Puzzles and Mysteries
Malcolm Gladwell wrote a great piece in the New Yorker: OPEN SECRETS: Enron, intelligence, and the perils of too much information. It’s being blogged all over, but since I’m still thinking about it 12 hours after reading, I’m posting too.
He distinguishes between puzzles and mysteries, and the role of data in both.
The national-security expert Gregory Treverton has famously made a distinction between puzzles and mysteries. Osama bin Laden’s whereabouts are a puzzle. We can’t find him because we don’t have enough information. The key to the puzzle will probably come from someone close to bin Laden, and until we can find that source bin Laden will remain at large.The problem of what would happen in Iraq after the toppling of Saddam Hussein was, by contrast, a mystery. It wasn’t a question that had a simple, factual answer. Mysteries require judgments and the assessment of uncertainty, and the hard part is not that we have too little information but that we have too much.
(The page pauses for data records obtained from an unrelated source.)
theorem periodMean_upd {M0 : Nat} {s0 : State} {tb : Nat} {s : State} (hU : Upd M0 s0 s) (hM : 248661963440143 ||| M0 = M0) : Upd M0 s0 (periodMean tb s) := by
  refine Upd.step hU ?_ hM
  clear hU hM
  unfold periodMean
  have h0 := Upd.refl 248661963440143 s
  repeat' first | with_reducible assumption | (guard_target =~ (_ ||| _ : Nat) = _; decide) | (fail_if_no_progress extract_lets +onlyGivenNames x; first | (have hx : Upd 248661963440143 s x := (by unfold x; repeat' first | with_reducible assumption | (guard_target =~ (_ ||| _ : Nat) = _; decide) | with_reducible apply Upd.ite | with_reducible refine Upd.bothPeaks ?_ (fun _ _ _ => ?_) | with_reducible refine Upd.forAll ?_ (fun _ _ _ => ?_) | with_reducible apply meanReady_upd | with_reducible apply fireBoth_upd | with_reducible apply Upd.lit | exact rfl | exact SadUpd.refl _ _ | with_reducible apply SadUpd.ite | apply SadUpd.mk | exact fun _ => PeakUpd.refl _ _ | exact Or.inl (by decide) | exact Or.inr rfl); try clear_value x) | (have h9 : (x : Peak) = x := rfl; clear h9) | (have h9 : (x : Saddle) = x := rfl; clear h9) | (have h9 : (x : Pair) = x := rfl; clear h9) | (have h9 : (x : Leg) = x := rfl; clear h9) | clear_value x | skip) | with_reducible apply Upd.ite | with_reducible refine Upd.bothPeaks ?_ (fun _ _ _ => ?_) | with_reducible refine Upd.forAll ?_ (fun _ _ _ => ?_) | with_reducible apply meanReady_upd | with_reducible apply fireBoth_upd | with_reducible apply Upd.lit | exact rfl | exact SadUpd.refl _ _ | with_reducible apply SadUpd.ite | apply SadUpd.mk | exact fun _ => PeakUpd.refl _ _ | exact Or.inl (by decide) | exact Or.inr rfl

theorem execPeriodMeanReady_upd (tb : Fin 8) (s : State) {t : State} (hX : execPeriodMeanReady tb s = .next t) : Upd 248661963440143 s t := by
  unfold execPeriodMeanReady at hX
  cases hX
  have h0 := Upd.refl 248661963440143 s
  repeat' first | with_reducible assumption | (guard_target =~ (_ ||| _ : Nat) = _; decide) | with_reducible apply periodMean_upd

theorem State.setRsg_upd {M0 : Nat} {s0 : State} {s : State} {p : PeakId} {g : Nat} {r : Rsg} (hU : Upd M0 s0 s) (hM : 137438953472 ||| M0 = M0) : Upd M0 s0 (State.setRsg s p g r) := by
  refine Upd.step hU ?_ hM
  clear hU hM
  unfold State.setRsg
  have h0 := Upd.refl 137438953472 s
  repeat' first | with_reducible assumption | (guard_target =~ (_ ||| _ : Nat) = _; decide) | (fail_if_no_progress extract_lets +onlyGivenNames x; first | (have hx : Upd 137438953472 s x := (by unfold x; repeat' first | with_reducible assumption | (guard_target =~ (_ ||| _ : Nat) = _; decide) | with_reducible refine Upd.setPeak ?_ ?_ | exact PeakUpd.refl _ _ | with_reducible apply PeakUpd.ite | with_reducible apply PeakUpd.lit | exact Or.inl (by decide) | exact Or.inr rfl); try clear_value x) | (have h9 : (x : Peak) = x := rfl; clear h9) | (have h9 : (x : Saddle) = x := rfl; clear h9) | (have h9 : (x : Pair) = x := rfl; clear h9) | (have h9 : (x : Leg) = x := rfl; clear h9) | clear_value x | skip) | with_reducible refine Upd.setPeak ?_ ?_ | exact PeakUpd.refl _ _ | with_reducible apply PeakUpd.ite | with_reducible apply PeakUpd.lit | exact Or.inl (by decide) | exact Or.inr rfl

theorem rsRange_upd {M0 : Nat} {s0 : State} {p : PeakId} {g : Nat} {s : State} (hU : Upd M0 s0 s) (hM : 1 ||| M0 = M0) : Upd M0 s0 (rsRange p g s) := by
  refine Upd.step hU ?_ hM
  clear hU hM
  unfold rsRange
  have h0 := Upd.refl 1 s
  repeat' first | with_reducible assumption | (guard_target =~ (_ ||| _ : Nat) = _; decide) | (fail_if_no_progress extract_lets +onlyGivenNames x; first | (have hx : Upd 1 s x := (by unfold x; repeat' first | with_reducible assumption | (guard_target =~ (_ ||| _ : Nat) = _; decide) | with_reducible apply Upd.ite | with_reducible apply State.setBit_upd | with_reducible apply State.raise_upd); try clear_value x) | (have h9 : (x : Peak) = x := rfl; clear h9) | (have h9 : (x : Saddle) = x := rfl; clear h9) | (have h9 : (x : Pair) = x := rfl; clear h9) | (have h9 : (x : Leg) = x := rfl; clear h9) | clear_value x | skip) | with_reducible apply Upd.ite | with_reducible apply State.setBit_upd | with_reducible apply State.raise_upd

theorem rsSlip_upd {M0 : Nat} {s0 : State} {p : PeakId} {g : Nat} {m : Nat} {s : State} (hU : Upd M0 s0 s) (hM : 248661426569229 ||| M0 = M0) : Upd M0 s0 (rsSlip p g m s) := by
  refine Upd.step hU ?_ hM
  clear hU hM
  unfold rsSlip
  have h0 := Upd.refl 248661426569229 s
  repeat' first | with_reducible assumption | (guard_target =~ (_ ||| _ : Nat) = _; decide) | (fail_if_no_progress extract_lets +onlyGivenNames x; first | (have hx : Upd 248661426569229 s x := (by unfold x; repeat' first | with_reducible assumption | (guard_target =~ (_ ||| _ : Nat) = _; decide) | with_reducible apply State.setRsg_upd | with_reducible apply State.bump_upd | with_reducible apply fire_upd | with_reducible apply State.raise_upd); try clear_value x) | (have h9 : (x : Peak) = x := rfl; clear h9) | (have h9 : (x : Saddle) = x := rfl; clear h9) | (have h9 : (x : Pair) = x := rfl; clear h9) | (have h9 : (x : Leg) = x := rfl; clear h9) | clear_value x | skip) | with_reducible apply State.setRsg_upd | with_reducible apply State.bump_upd | with_reducible apply fire_upd | with_reducible apply State.raise_upd

theorem rsPublish_upd {M0 : Nat} {s0 : State} {p : PeakId} {e : Nat} {tick : Nat} {phase : Nat} {inc : Nat} {s : State} (hU : Upd M0 s0 s) (hM : 248661426569229 ||| M0 = M0) : Upd M0 s0 (rsPublish p e tick phase inc s) := by
  refine Upd.step hU ?_ hM
  clear hU hM
  unfold rsPublish
  have h0 := Upd.refl 248661426569229 s
  repeat' first | with_reducible assumption | (guard_target =~ (_ ||| _ : Nat) = _; decide) | (fail_if_no_progress extract_lets +onlyGivenNames x; first | (have hx : Upd 248661426569229 s x := (by unfold x; repeat' first | with_reducible assumption | (guard_target =~ (_ ||| _ : Nat) = _; decide) | with_reducible apply Upd.ite | with_reducible refine Upd.setPeak ?_ ?_ | with_reducible apply tick_upd | with_reducible refine Upd.forAll ?_ (fun _ _ _ => ?_) | with_reducible apply State.setRsg_upd | with_reducible apply rsRange_upd | with_reducible apply rsSlip_upd | exact PeakUpd.refl _ _ | with_reducible apply PeakUpd.ite | with_reducible apply PeakUpd.lit | exact Or.inl (by decide) | exact Or.inr rfl); try clear_value x) | (have h9 : (x : Peak) = x := rfl; clear h9) | (have h9 : (x : Saddle) = x := rfl; clear h9) | (have h9 : (x : Pair) = x := rfl; clear h9) | (have h9 : (x : Leg) = x := rfl; clear h9) | clear_value x | skip) | with_reducible apply Upd.ite | with_reducible refine Upd.setPeak ?_ ?_ | with_reducible apply tick_upd | with_reducible refine Upd.forAll ?_ (fun _ _ _ => ?_) | with_reducible apply State.setRsg_upd | with_reducible apply rsRange_upd | with_reducible apply rsSlip_upd | exact PeakUpd.refl _ _ | with_reducible apply PeakUpd.ite | with_reducible apply PeakUpd.lit | exact Or.inl (by decide) | exact Or.inr rfl

theorem resamplerRun_upd {M0 : Nat} {s0 : State} {p : PeakId} {g : Nat} {run : Bool} {s : State} (hU : Upd M0 s0 s) (hM : 137438953473 ||| M0 = M0) : Upd M0 s0 (resamplerRun p g run s) := by
  refine Upd.step hU ?_ hM
  clear hU hM
  unfold resamplerRun
  have h0 := Upd.refl 137438953473 s
  repeat' first | with_reducible assumption | (guard_target =~ (_ ||| _ : Nat) = _; decide) | (fail_if_no_progress extract_lets +onlyGivenNames x; first | (have hx : Upd 137438953473 s x := (by unfold x; repeat' first | with_reducible assumption | (guard_target =~ (_ ||| _ : Nat) = _; decide) | with_reducible apply Upd.ite | with_reducible apply tick_upd | with_reducible apply State.setRsg_upd | with_reducible apply rsRange_upd | with_reducible apply State.setFld_upd); try clear_value x) | (have hx : Upd 137438953473 s x.2 := (by unfold x; repeat' first | with_reducible assumption | (guard_target =~ (_ ||| _ : Nat) = _; decide) | with_reducible apply Upd.ite | with_reducible apply tick_upd | with_reducible apply State.setRsg_upd | with_reducible apply rsRange_upd | with_reducible apply State.setFld_upd); try clear_value x) | (have h9 : (x : Peak) = x := rfl; clear h9) | (have h9 : (x : Saddle) = x := rfl; clear h9) | (have h9 : (x : Pair) = x := rfl; clear h9) | (have h9 : (x : Leg) = x := rfl; clear h9) | clear_value x | skip) | with_reducible apply Upd.ite | with_reducible apply tick_upd | with_reducible apply State.setRsg_upd | with_reducible apply rsRange_upd | with_reducible apply State.setFld_upd

theorem execResamplerRun_upd (m : Master) (g : Fin 8) (run : Bool) (s : State) {t : State} (hX : execResamplerRun m g run s = .next t) : Upd 137438953473 s t := by
  unfold execResamplerRun at hX
  cases hX
  have h0 := Upd.refl 137438953473 s
  repeat' first | with_reducible assumption | (guard_target =~ (_ ||| _ : Nat) = _; decide) | with_reducible apply Upd.ite | with_reducible apply resamplerRun_upd

theorem rsTake_upd {M0 : Nat} {s0 : State} {p : PeakId} {i : Nat} {v : RsVal} {s : State} (hU : Upd M0 s0 s) (hM : 137438953473 ||| M0 = M0) : Upd M0 s0 (rsTake p i v s) := by
  refine Upd.step hU ?_ hM
  clear hU hM
  unfold rsTake
  have h0 := Upd.refl 137438953473 s
  repeat' first | with_reducible assumption | (guard_target =~ (_ ||| _ : Nat) = _; decide) | (fail_if_no_progress extract_lets +onlyGivenNames x; first | (have hx : Upd 137438953473 s x := (by unfold x; repeat' first | with_reducible assumption | (guard_target =~ (_ ||| _ : Nat) = _; decide) | with_reducible apply State.setChain_upd | with_reducible apply clnSat_upd | with_reducible apply State.setSlot_upd | with_reducible apply State.setSlotE_upd); try clear_value x) | (have h9 : (x : Peak) = x := rfl; clear h9) | (have h9 : (x : Saddle) = x := rfl; clear h9) | (have h9 : (x : Pair) = x := rfl; clear h9) | (have h9 : (x : Leg) = x := rfl; clear h9) | clear_value x | skip) | with_reducible apply State.setChain_upd | with_reducible apply clnSat_upd | with_reducible apply State.setSlot_upd | with_reducible apply State.setSlotE_upd
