theorem legDrive_upd {M0 : Nat} {s0 : State} {n : Nat} {wantHi wantLo : Bool} {s : State} (hU : Upd M0 s0 s) (hM : 8192 ||| M0 = M0) : Upd M0 s0 (legDrive n wantHi wantLo s) := by
  refine Upd.step hU ?_ hM
  refine Upd.setLeg (by decide) (Upd.refl _ _) (fun _ => ?_)
  cases wantHi <;> simp

theorem legDecide_upd {M0 : Nat} {s0 : State} {n : Nat} {s : State} (hU : Upd M0 s0 s) (hM : 8193 ||| M0 = M0) : Upd M0 s0 (legDecide n s) := by
  refine Upd.step hU ?_ hM
  clear hU hM
  unfold legDecide
  have h0 := Upd.refl 8193 s
  repeat' first | with_reducible assumption | (guard_target =~ (_ ||| _ : Nat) = _; decide) | (fail_if_no_progress extract_lets +onlyGivenNames x; first | (have hx : Upd 8193 s x := (by unfold x; repeat' first | with_reducible assumption | (guard_target =~ (_ ||| _ : Nat) = _; decide) | with_reducible apply Upd.ite | with_reducible apply legDrive_upd | with_reducible apply State.setFld_upd | with_reducible refine Upd.setLeg ?_ ?_ ?_ | (guard_target =~ Nat.testBit _ _ = true; decide) | exact fun hs => State.leg_safe (Upd.sound (by with_reducible assumption) hs) _ | (guard_target =~ _ = true → _ = false; intro _; simp [*])); try clear_value x) | (have hx : Upd 8193 s x.2 := (by unfold x; repeat' first | with_reducible assumption | (guard_target =~ (_ ||| _ : Nat) = _; decide) | with_reducible apply Upd.ite | with_reducible apply legDrive_upd | with_reducible apply State.setFld_upd | with_reducible refine Upd.setLeg ?_ ?_ ?_ | (guard_target =~ Nat.testBit _ _ = true; decide) | exact fun hs => State.leg_safe (Upd.sound (by with_reducible assumption) hs) _ | (guard_target =~ _ = true → _ = false; intro _; simp [*])); try clear_value x) | (have h9 : (x : Peak) = x := rfl; clear h9) | (have h9 : (x : Saddle) = x := rfl; clear h9) | (have h9 : (x : Pair) = x := rfl; clear h9) | (have h9 : (x : Leg) = x := rfl; clear h9) | clear_value x | skip) | with_reducible apply Upd.ite | with_reducible apply legDrive_upd | with_reducible apply State.setFld_upd | with_reducible refine Upd.setLeg ?_ ?_ ?_ | (guard_target =~ Nat.testBit _ _ = true; decide) | exact fun hs => State.leg_safe (Upd.sound (by with_reducible assumption) hs) _ | (guard_target =~ _ = true → _ = false; intro _; simp [*])

theorem legsDecide_upd {M0 : Nat} {s0 : State} {s : State} (hU : Upd M0 s0 s) (hM : 8193 ||| M0 = M0) : Upd M0 s0 (legsDecide s) := by
  refine Upd.step hU ?_ hM
  clear hU hM
  unfold legsDecide
  have h0 := Upd.refl 8193 s
  repeat' first | with_reducible assumption | (guard_target =~ (_ ||| _ : Nat) = _; decide) | with_reducible refine Upd.forAll ?_ (fun _ _ _ => ?_) | with_reducible apply legDecide_upd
The C.I.A. had a position on what a post-invasion Iraq would look like, and so did the Pentagon and the State Department and Colin Powell and Dick Cheney and any number of political scientists and journalists and think-tank fellows. For that matter, so did every cabdriver in Baghdad.
Adding data to a mystery doesn't make it less of a mystery, but smart analysts can bring experience to bear that will point towards possible answers that are more or less likely to be true.
The Enron disaster qualifies as a mystery, and Gladwell's summary of the confused and complex financial details is disquieting. Even financial experts couldn't make heads or tails out of what was going on with the money. I'm unsettled by how easily corporate environments breed mysteries requiring complex analysis both of their internal and external behavior; and how hard it can be to understand and correct corporate mismanagement. People lose their livelihoods all the time now-- how many other Enrons are actually happening with no one noticing?
As a side note, as I read the recap of the Woodward and Bernstein investigation I actually thought, "This is surely going on all the time now. Would anyone be shocked at this in this political era?"